-- ==== Sys2Proof/Machine/KeyUse.lean ====
section
/-! DEFINITION. How an instruction uses a key slot and the scratch: the check of R56, the fill serial and the contexts
it closes (R127), a scratch address of R143. A failed check is the code of the exception it raises. -/

namespace Sys2Proof.Machine

/-- Run an instruction whose effect is a next state, a next seat and a cost, or an exception. -/
def runEx (u : SeatRef) (s : State) (f : State → Seat → Except Byte (State × Seat × Nat)) : Res :=
  runPlain u s fun s t =>
    match f s t with
    | .ok (s, t, cost) => .next s t cost
    | .error c => .exc s c

/-- Raise an exception unless a condition holds. -/
def need (c : Bool) (code : Byte) : Except Byte Unit := if c then .ok () else .error code

/-- The check of a key slot (R56): filled, engine class and usage (any one of `us`; none asked when empty), validity
window, and library-only in the tenant world. -/
def State.useKey (s : State) (t : Seat) (k : Fin 8) (eng : Option Nat) (us : List Nat) : Except Byte Slot :=
  match t.slot k with
  | .none => .error 0x09
  | some x =>
    if eng.any (fun e => !x.key.enters e) || (!us.isEmpty && !us.any x.key.may) then .error 0x0A
    else if !x.key.attrs.within s.time then .error 0x0B
    else if t.world = .tenant ∧ x.libOnly then .error 0x0A
    else .ok x

/-- Whether the policy of the seat's colour forbids a TDES key in tenant code (Table 2.18, bit 7). -/
def State.tdesForbidden (s : State) (t : Seat) (x : Slot) : Bool :=
  typeTdes x.key.attrs.ktype && t.world == .tenant && (s.part? t.desc.colour).any fun p => p.policy.getLsbD 7

/-- Empty a slot, closing the contexts that recorded its serial (R127). -/
def Seat.emptySlot (t : Seat) (k : Fin 8) : Seat :=
  { t.setSlot k .none with
    cctx := t.cctx.filter fun c => c.slot != k
    dctx := t.dctx.filter fun d => !(d.hmac && d.slot == k) }

/-- Fill a slot with the TE's next serial and the world that loads it (R64, R127, R192). -/
def State.fillSlot (s : State) (u : SeatRef) (t : Seat) (k : Fin 8) (key : Key) (lib : Bool) : State × Seat :=
  let e := s.te u.cluster u.te
  (s.setTe u.cluster u.te { e with serial := e.serial + 1 },
   (t.emptySlot k).setSlot k (some { key := key, vendorLoaded := t.world == .vendor, libOnly := lib || key.attrs.libOnly,
                                     returned := false, serial := e.serial }))

/-- Give slot `k` of a seat a new fill serial, and the contexts open on it too (R127, R342). -/
def Seat.renewSlot (t : Seat) (k : Fin 8) (x : Slot) (v : Word) : Seat :=
  { t with k := t.k.set k (some { x with serial := v }),
           cctx := t.cctx.map fun c => if c.slot = k ∧ c.serial = x.serial then { c with serial := v } else c,
           dctx := t.dctx.map fun c => if c.hmac ∧ c.slot = k ∧ c.serial = x.serial then { c with serial := v } else c }

/-- The slots of an itinerary that comes into a TE are filled there, and take their serials from that TE (R127, R342). -/
def State.renewSlots (s : State) (u : SeatRef) : State :=
  (List.finRange 8).foldl (fun s k =>
    let t := s.seat u
    match t.k[k] with
    | some x =>
      let e := s.te u.cluster u.te
      (s.setSeat u (t.renewSlot k x e.serial)).setTe u.cluster u.te { e with serial := e.serial + 1 }
    | .none => s) s

/-- The scratch a seat's world reaches (Table 2.2). -/
def Seat.scratchLimit (t : Seat) : Nat := if t.world = .vendor then 0x3C00 else 0x3800

/-- A scratch operand of a crypto instruction: its place in the byte memory. -/
def Seat.scratchAt (t : Seat) (u : SeatRef) (a : Word) (n align : Nat) : Except Byte Nat :=
  if a.toNat % align ≠ 0 then .error 0x03
  else if t.scratchLimit < a.toNat + n then .error 0x04
  else .ok (scratchBase u + a.toNat)

end Sys2Proof.Machine
end

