-- ==== Sys2Proof/Machine/Bercon.lean ====
section
/-! DEFINITION. What every Bercon command shares (chapters 10 and 11): the catalogue's columns, the order of checks
(R349), the journal records of a command (R547), its completion (R328, R332, R333). -/

namespace Sys2Proof.Machine

/-- The admission classes of Table 11.2, and LC.REPROVISION's own. -/
inductive Admit where
  | A | Q | O | C | W
  | erased
  deriving DecidableEq, Repr

/-- Whether a device state admits a class (Table 11.2). -/
def Admit.ok (a : Admit) (d : DevState) : Bool :=
  match a, d with
  | .A, _ => true
  | .Q, .booting => false
  | .Q, _ => true
  | .O, .booting => false
  | .O, .grave => false
  | .O, _ => true
  | .C, .ready => true
  | .C, .tamperErased => true
  | .C, _ => false
  | .W, .ready => true
  | .W, _ => false
  | .erased, .tamperErased => true
  | .erased, _ => false

/-- A row of Tables 11.3-11.8: opcode, whether only the PF issues it, whether it is journalled, its class, whether it
acts on the entry's colour. -/
structure Spec where
  op      : Nat
  pf      : Bool
  journal : Bool
  states  : Admit
  onColour : Bool
  deriving DecidableEq, Repr

/-- The catalogue (Tables 11.3, 11.4). -/
def catalogueA : List Spec :=
  [⟨0x0101, false, false, .A, false⟩, ⟨0x0102, false, false, .A, false⟩, ⟨0x0103, true, false, .Q, false⟩,
   ⟨0x0104, true, false, .W, false⟩, ⟨0x0F01, true, false, .A, false⟩, ⟨0x0F02, true, false, .O, false⟩,
   ⟨0x1001, true, false, .A, false⟩, ⟨0x0D01, false, false, .A, false⟩, ⟨0x0D02, true, false, .C, false⟩,
   ⟨0x0D03, true, false, .erased, false⟩, ⟨0x0D04, true, false, .A, false⟩, ⟨0x0D05, true, false, .C, false⟩,
   ⟨0x0E01, true, false, .Q, false⟩, ⟨0x0E02, true, false, .W, false⟩] ++
  [⟨0x0201, true, true, .W, false⟩, ⟨0x0202, true, true, .W, true⟩, ⟨0x0203, true, true, .W, true⟩,
   ⟨0x0204, true, true, .W, true⟩, ⟨0x0205, true, true, .W, true⟩, ⟨0x0206, false, false, .Q, true⟩,
   ⟨0x0301, true, true, .W, true⟩, ⟨0x0302, true, true, .W, true⟩, ⟨0x0303, true, false, .O, true⟩,
   ⟨0x0304, true, false, .W, true⟩, ⟨0x0305, true, false, .W, true⟩, ⟨0x0306, true, false, .W, true⟩,
   ⟨0x0307, true, true, .W, true⟩, ⟨0x0308, true, false, .Q, true⟩] ++
  [⟨0x0801, true, false, .W, true⟩, ⟨0x0802, false, false, .Q, true⟩, ⟨0x0803, true, false, .W, false⟩,
   ⟨0x0804, true, false, .Q, false⟩, ⟨0x0805, true, false, .Q, false⟩]

/-- The catalogue (Tables 11.5-11.8). -/
def catalogueB : List Spec :=
  [⟨0x0401, false, true, .W, true⟩, ⟨0x0402, false, false, .W, true⟩, ⟨0x0403, false, false, .W, true⟩,
   ⟨0x0404, false, true, .W, true⟩, ⟨0x0405, false, true, .W, true⟩, ⟨0x0406, false, true, .W, true⟩,
   ⟨0x0407, false, true, .W, true⟩, ⟨0x0408, false, false, .W, true⟩, ⟨0x0409, true, false, .W, false⟩,
   ⟨0x040A, true, false, .W, false⟩, ⟨0x040B, false, false, .Q, true⟩, ⟨0x0501, false, false, .W, true⟩,
   ⟨0x0502, false, false, .W, true⟩, ⟨0x0503, false, false, .Q, true⟩, ⟨0x0504, true, true, .W, false⟩,
   ⟨0x0505, true, true, .W, false⟩] ++
  [⟨0x0601, true, true, .W, false⟩, ⟨0x0602, true, true, .W, true⟩, ⟨0x0603, true, true, .W, true⟩,
   ⟨0x0604, true, false, .W, false⟩, ⟨0x0605, false, false, .W, true⟩, ⟨0x0606, true, false, .W, false⟩,
   ⟨0x0607, true, false, .Q, false⟩, ⟨0x0701, false, false, .Q, true⟩, ⟨0x0702, true, false, .Q, false⟩] ++
  [⟨0x0901, true, false, .W, false⟩, ⟨0x0902, false, false, .W, true⟩, ⟨0x0903, false, false, .O, true⟩,
   ⟨0x0904, true, false, .Q, false⟩, ⟨0x0A01, false, false, .Q, false⟩, ⟨0x0A02, true, false, .W, false⟩,
   ⟨0x0B01, true, false, .Q, false⟩, ⟨0x0B02, true, false, .W, false⟩, ⟨0x0B03, true, false, .Q, false⟩] ++
  [⟨0x0C01, true, false, .C, false⟩, ⟨0x0C02, true, false, .C, false⟩, ⟨0x0C03, true, false, .C, false⟩,
   ⟨0x0C04, true, true, .C, false⟩, ⟨0x1101, true, false, .A, false⟩, ⟨0x1102, true, false, .W, false⟩,
   ⟨0x1103, true, true, .W, false⟩]

/-- The catalogue's row of an opcode. -/
def specOf (op : Nat) : Option Spec := (catalogueA ++ catalogueB).find? fun x => x.op == op

/-! ## Completion codes (Table 11.10) -/

/-- Completion codes by name. -/
def cOk : Nat := 0x0000
def cMalformed : Nat := 0x0001
def cUnknownOpcode : Nat := 0x0002
def cNotPermitted : Nat := 0x0003
def cNotReady : Nat := 0x0004
def cUnassigned : Nat := 0x0005
def cBadState : Nat := 0x0006
def cExhausted : Nat := 0x0007
def cBufferFault : Nat := 0x0008
def cInterrupted : Nat := 0x0009
def cTicketInUse : Nat := 0x000A
def cInvalid : Nat := 0x000B
def cNotFound : Nat := 0x000C
def cExists : Nat := 0x000D
def cAuthorisation : Nat := 0x000E
def cOutcomeUnknown : Nat := 0x000F

/-! ## The journal of a command (R547) -/

/-- A command as the journal names it: its colour and ticket, lane index 0, sequence 0, no lane. -/
def cmdDesc (c : Cmd) : Desc := { Desc.none with ticket := c.ticket, colour := c.colour, lane := 16384 }

/-- Write ACCEPTED as a journalled command starts. -/
def State.cmdAccepted (s : State) (c : Cmd) (op : Nat) : State :=
  s.writeMile (s.mile (cmdDesc c) 1 false true 0 (BitVec.ofNat 16 op) (BitVec.ofNat 64 c.body.length) s.stamp)

/-- Open the intent of an object, anchored (R348). -/
def State.cmdIntent (s : State) (c : Cmd) (kind : Nat) (obj : Word) (before : Nat) : State :=
  s.anchor (s.mile (cmdDesc c) 4 true true (BitVec.ofNat 11 kind) 0 obj (BitVec.ofNat 32 before))

/-- Close it with a COMMIT, anchored, after the effect is installed (R254). -/
def State.cmdCommit (s : State) (c : Cmd) (kind : Nat) (obj : Word) (after : Nat) : State :=
  s.anchor (s.mile (cmdDesc c) 5 true true (BitVec.ofNat 11 kind) 0 obj (BitVec.ofNat 32 after))

/-- Leave the intent of a command that ends to its OUTCOME (R254). -/
def State.cmdOrphan (s : State) (c : Cmd) (kind : Nat) (obj : Word) (before : Nat) (issued : Bool) (left : Nat) : State :=
  { s with journal := { s.journal with orphans := s.journal.orphans ++
      [{ record := s.mile (cmdDesc c) 4 true true (BitVec.ofNat 11 kind) 0 obj (BitVec.ofNat 32 before), issued := issued,
         left := BitVec.ofNat 64 left, unknown := false, settled := true }] } }

/-- Whether a record begins a use of a ticket: ACCEPTED, or the SETTLED record a use was compacted into. -/
def Milestone.begins (m : Milestone) : Bool := m.typ == 1 || m.typ == 0x0B

/-- The record that begins the last use of a ticket among its records: the one accepted later, by the Depot's numbers or, for a command,
which has none, by its place (R260). Of a use whose beginning is lost, the last record stands for it. -/
def lastBegin (rs : List Milestone) : Option Milestone :=
  match rs.filter Milestone.begins with
  | m :: r => some (r.foldl (fun a b => if a.seq != 0 && b.seq != 0 && seqLe b.seq a.seq then a else b) m)
  | [] => rs.getLast?

/-- The records of the last use of a ticket among its records (R260). -/
def lastUse (rs : List Milestone) : List Milestone :=
  match lastBegin rs with
  | some m => useOfRecord rs m
  | .none => []

/-- Whether the journal holds an unsettled item of a colour and ticket (check 6). -/
def Journal.ticketInUse (j : Journal) (c : Colour) (t : Word) : Bool :=
  let u := lastUse (j.recordsOf c t)
  if anchorsAlone u then !(openIntents u).isEmpty
  else !(u.isEmpty || settledBy u || u.any (·.typ == 0x0B))

/-- A colour's configuration serial (Table 8.3). -/
def State.cfgSerial (s : State) (c : Colour) : BitVec 32 := s.tenancy.serials.get c.toNat 0

/-- Bracket a change of a colour's partition configuration: INTENT, the change, the serial raised, COMMIT. -/
def State.configured (s : State) (c : Cmd) (f : State → State) : State :=
  let n := s.cfgSerial c.colour
  let obj := c.colour.zeroExtend 64
  let s := f (s.cmdIntent c 5 obj n.toNat)
  let s := { s with tenancy := { s.tenancy with serials := s.tenancy.serials.set c.colour.toNat (n + 1) } }
  s.cmdCommit c 5 obj (n + 1).toNat

/-! ## Completions (Table 10.6) -/

/-- The 32 bytes of a completion. -/
def completionBytes (c : Cmd) (code : Nat) (phase effect : Bool) (needed : Nat) (detail : Word) : Bytes :=
  natLE 4 c.tag.toNat ++ natLE 2 code ++
  natLE 2 (b2n phase * 2 ^ 15 + b2n (decide (c.rspLen < needed)) * 2 ^ 14 + b2n effect * 2 ^ 13) ++
  natLE 4 (min needed c.rspLen) ++ natLE 4 needed ++ natLE 8 c.ticket.toNat ++ natLE 8 detail.toNat

/-- Remove a command from the commands in flight. -/
def State.unflight (s : State) (c : Cmd) : State :=
  { s with pcie := { s.pcie with inFlight := eraseFirst (fun x => x.cmd == c) s.pcie.inFlight } }

/-- Put bytes at the front of the mailbox's data. -/
def putBytes (t : Tbl Byte) (off : Nat) : Bytes → Tbl Byte
  | [] => t
  | b :: r => putBytes (t.set off b) (off + 1) r

/-- The ring error of a function (R332, Table 10.7). -/
def State.ringFail (s : State) (fn : Nat) (reason idx : Nat) : State :=
  let f := s.func fn
  ((s.setFunc fn { f with ringError := true, errReason := BitVec.ofNat 8 reason, errIndex := BitVec.ofNat 16 idx,
                          cplLost := f.cplLost || reason == 6 }).setEvent fn 0).count 302 3

/-- Whether the completion ring is usable: enabled, and no write to it has failed. -/
def Func.cplUsable (f : Func) : Bool := f.ringEnable && !f.cplLost

/-- Count a completion toward the completion interrupt (R333). -/
def State.cplSignal (s : State) (fn : Nat) : State :=
  let f := s.func fn
  let n := f.unsignalled + 1
  let count := max 1 (bits f.irqCpl.toNat 15 8)
  if f.irqCpl.getLsbD 31 ∧ count ≤ n then
    (s.setFunc fn { f with unsignalled := 0 }).msix fn (bits f.irqCpl.toNat 21 16)
  else s.setFunc fn { f with unsignalled := n }

/-- Count a command that ends during an instance reset of its function (R336). -/
def State.cmdDrained (s : State) (fn : Nat) : State :=
  match (s.func fn).resetRun with
  | some r => s.setFunc fn { s.func fn with resetRun := some { r with cmdsDrained := r.cmdsDrained + 1 } }
  | .none => s

/-- Write a completion and its response (R328, R331-R333). -/
def State.reply (s : State) (c : Cmd) (code : Nat) (effect : Bool) (rsp : Bytes) (detail : Word) (journalled : Bool) : State :=
  let s := (s.unflight c).cmdDrained c.fn
  let f := s.func c.fn
  let out := rsp.take c.rspLen
  let tk := if journalled then some (c.colour, c.ticket) else .none
  match c.via with
  | .mailbox =>
    let b := completionBytes c code true effect rsp.length detail
    let s := s.setFunc c.fn { f with mbxData := putBytes f.mbxData 0 out, mbxCpl := b, mbxBusy := false, mbxDone := true, mbxTicket := tk }
    (s.emit (.completion c.fn .mailbox b out 0)).setEvent c.fn 1
  | .ring =>
    let b := completionBytes c code f.phase effect rsp.length detail
    if f.cplUsable then
      let n := (f.cplTail.toNat + 1) % 2 ^ f.cplLog2
      let s := s.setFunc c.fn { f with
        cplTail := BitVec.ofNat 16 n, phase := if n = 0 then !f.phase else f.phase,
        slots := match tk with
          | some (col, t) => f.slots ++ [(f.cplTail.toNat, col, t)]
          | .none => f.slots }
      (s.emit (.completion c.fn .ring b out c.rspAddr)).cplSignal c.fn
    else s

/-- Complete a command whose checks failed: no effect, no milestone, no response (R349). -/
def State.reject (s : State) (c : Cmd) (code : Nat) : State :=
  let s := if code = cMalformed then s.count 302 0 else if code = cUnknownOpcode then s.count 302 1
    else if code = cNotPermitted then s.count 302 2 else if code = cBufferFault then s.count 302 4 else s
  s.reply c code false [] 0 false

/-- Whether the response write of a function is to fail (R331). -/
def State.respFails (s : State) (c : Cmd) : Bool := c.via == .ring && s.pcie.respFault.contains c.fn

/-- The commands that only read: they take no effect (Tables 11.3-11.8). -/
def readOnly : List Nat :=
  [0x0101, 0x0102, 0x1001, 0x0D01, 0x0D04, 0x0E01, 0x0206, 0x0308, 0x0802, 0x0804, 0x0805, 0x0402, 0x0403, 0x0408, 0x040B, 0x0503,
   0x0605, 0x0607, 0x0701, 0x0702, 0x0904, 0x0A01, 0x0B01, 0x0C02, 0x1101]

/-- Complete a command that ran: FINAL for a journalled one (R547), BUFFER_FAULT where the response write fails, with EFFECT_DONE if the
command had an effect (R331). -/
def State.finish (s : State) (sp : Spec) (c : Cmd) (code : Nat) (rsp : Bytes) (detail : Word) : State :=
  let fails := s.respFails c && !rsp.isEmpty
  let s := if fails then ({ s with pcie := { s.pcie with respFault := eraseFirst (· == c.fn) s.pcie.respFault } }).count 302 4 else s
  let code' := if fails then cBufferFault else code
  let s := if sp.journal then
      s.writeMile (s.mile (cmdDesc c) 7 false true (BitVec.ofNat 11 code') 0 (BitVec.ofNat 64 code') s.stamp)
    else s
  s.reply c code' (fails && !readOnly.contains sp.op) (if fails then [] else rsp) detail sp.journal

/-- Mark a command as started, in flight until it completes. -/
def State.begin (s : State) (sp : Spec) (c : Cmd) : State :=
  let fl := s.pcie.inFlight
  let x : InFlight := { opcode := BitVec.ofNat 16 sp.op, cmd := c, started := true, serial := false }
  let fl := if fl.any fun y => y.cmd == c then modFirst (fun y => y.cmd == c) (fun y => { y with started := true }) fl else fl ++ [x]
  { s with pcie := { s.pcie with inFlight := fl } }

/-- Whether a command is in flight. -/
def State.inFlight (s : State) (c : Cmd) : Bool := s.pcie.inFlight.any fun x => x.cmd == c

/-- Complete a started command later, unless something ended it meanwhile (R334, R335). -/
def State.finishLater (s : State) (sp : Spec) (c : Cmd) (code : Nat) (rsp : Bytes) (detail : Word) : State :=
  if s.inFlight c then s.finish sp c code rsp detail else s

/-- Complete a command in flight with a code and no response, under its own row. -/
def State.endLater (s : State) (c : Cmd) (code : Nat) : State :=
  match s.pcie.inFlight.find? fun x => x.cmd == c with
  | some x => (specOf x.opcode.toNat).elim s fun sp => s.finish sp c code [] 0
  | .none => s

/-- The Steward's own job for a command comes to nothing: the command completes with MAE_REJECT (R164, R170). -/
def State.ownFails (s : State) (c : Cmd) : State := s.endLater c 0x0301

/-- An MAE job is lost with its cluster or in a tamper response: its item ends, or the command it was for fails. -/
def State.jobLost (s : State) (d : Desc) (reason : BitVec 11) : State :=
  match d.own with
  | some c => s.ownFails c
  | .none => s.itemEnded d reason

/-! ## The checks (R349) -/

/-- Checks 1 to 4 of an entry: the code of the first that fails. -/
def State.admission (s : State) (sp : Spec) (c : Cmd) : Option Nat :=
  let f := s.func c.fn
  if c.fn ≠ 0 ∧ f.state = .unassigned then some cUnassigned
  else if c.fn ≠ 0 ∧ (sp.pf ∨ c.colour ≠ f.colour) then some cNotPermitted
  else if c.fn = 0 ∧ !sp.onColour ∧ c.colour ≠ 0 then some cNotPermitted
  else if !sp.states.ok s.power.dev then some cNotReady
  else .none

/-! ## One object, one command (R351) -/

/-- The objects of R351. -/
inductive CmdObject where
  | key (h : Nat)
  | config (colour : Nat)
  | lane (colour index : Nat)
  | extent (colour : Nat)
  | session (port number : Nat)
  | function (n : Nat)
  deriving DecidableEq, Repr

/-- The objects a command acts on. -/
def cmdObjects (op : Nat) (c : Cmd) : List CmdObject :=
  let b := c.body
  let col := c.colour.toNat
  if op = 0x0301 ∨ op = 0x0302 ∨ op = 0x0307 then [.config col, .function (fieldLE b 0 2)]
  else if 0x0202 ≤ op ∧ op ≤ 0x0205 then [.config col]
  else if 0x0303 ≤ op ∧ op ≤ 0x0306 then [.function (fieldLE b 0 2)]
  else if 0x0404 ≤ op ∧ op ≤ 0x0406 then [.key (fieldLE b 0 8)]
  else if op = 0x0407 then [.key (fieldLE b 8 8)]
  else if op = 0x0602 ∨ op = 0x0603 then [.extent col]
  else if op = 0x0801 then [.lane col (fieldLE b 0 1)]
  else if op = 0x0902 ∨ op = 0x0903 then [.session (fieldLE b 0 1) (fieldLE b 2 2)]
  else []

§ TO DO: Take the line above containing "that fails. -/", the line containing "config (colour : Nat)", and all lines in between, and copy them exactly without anything else.

§ RESULT FOR THIS TASK:
/-- Checks 1 to 4 of an entry: the code of the first that fails. -/
def State.admission (s : State) (sp : Spec) (c : Cmd) : Option Nat :=
  let f := s.func c.fn
  if c.fn ≠ 0 ∧ f.state = .unassigned then some cUnassigned
  else if c.fn ≠ 0 ∧ (sp.pf ∨ c.colour ≠ f.colour) then some cNotPermitted
  else if c.fn = 0 ∧ !sp.onColour ∧ c.colour ≠ 0 then some cNotPermitted
  else if !sp.states.ok s.power.dev then some cNotReady
  else .none

/-! ## One object, one command (R351) -/

/-- The objects of R351. -/
inductive CmdObject where
  | key (h : Nat)
  | config (colour : Nat)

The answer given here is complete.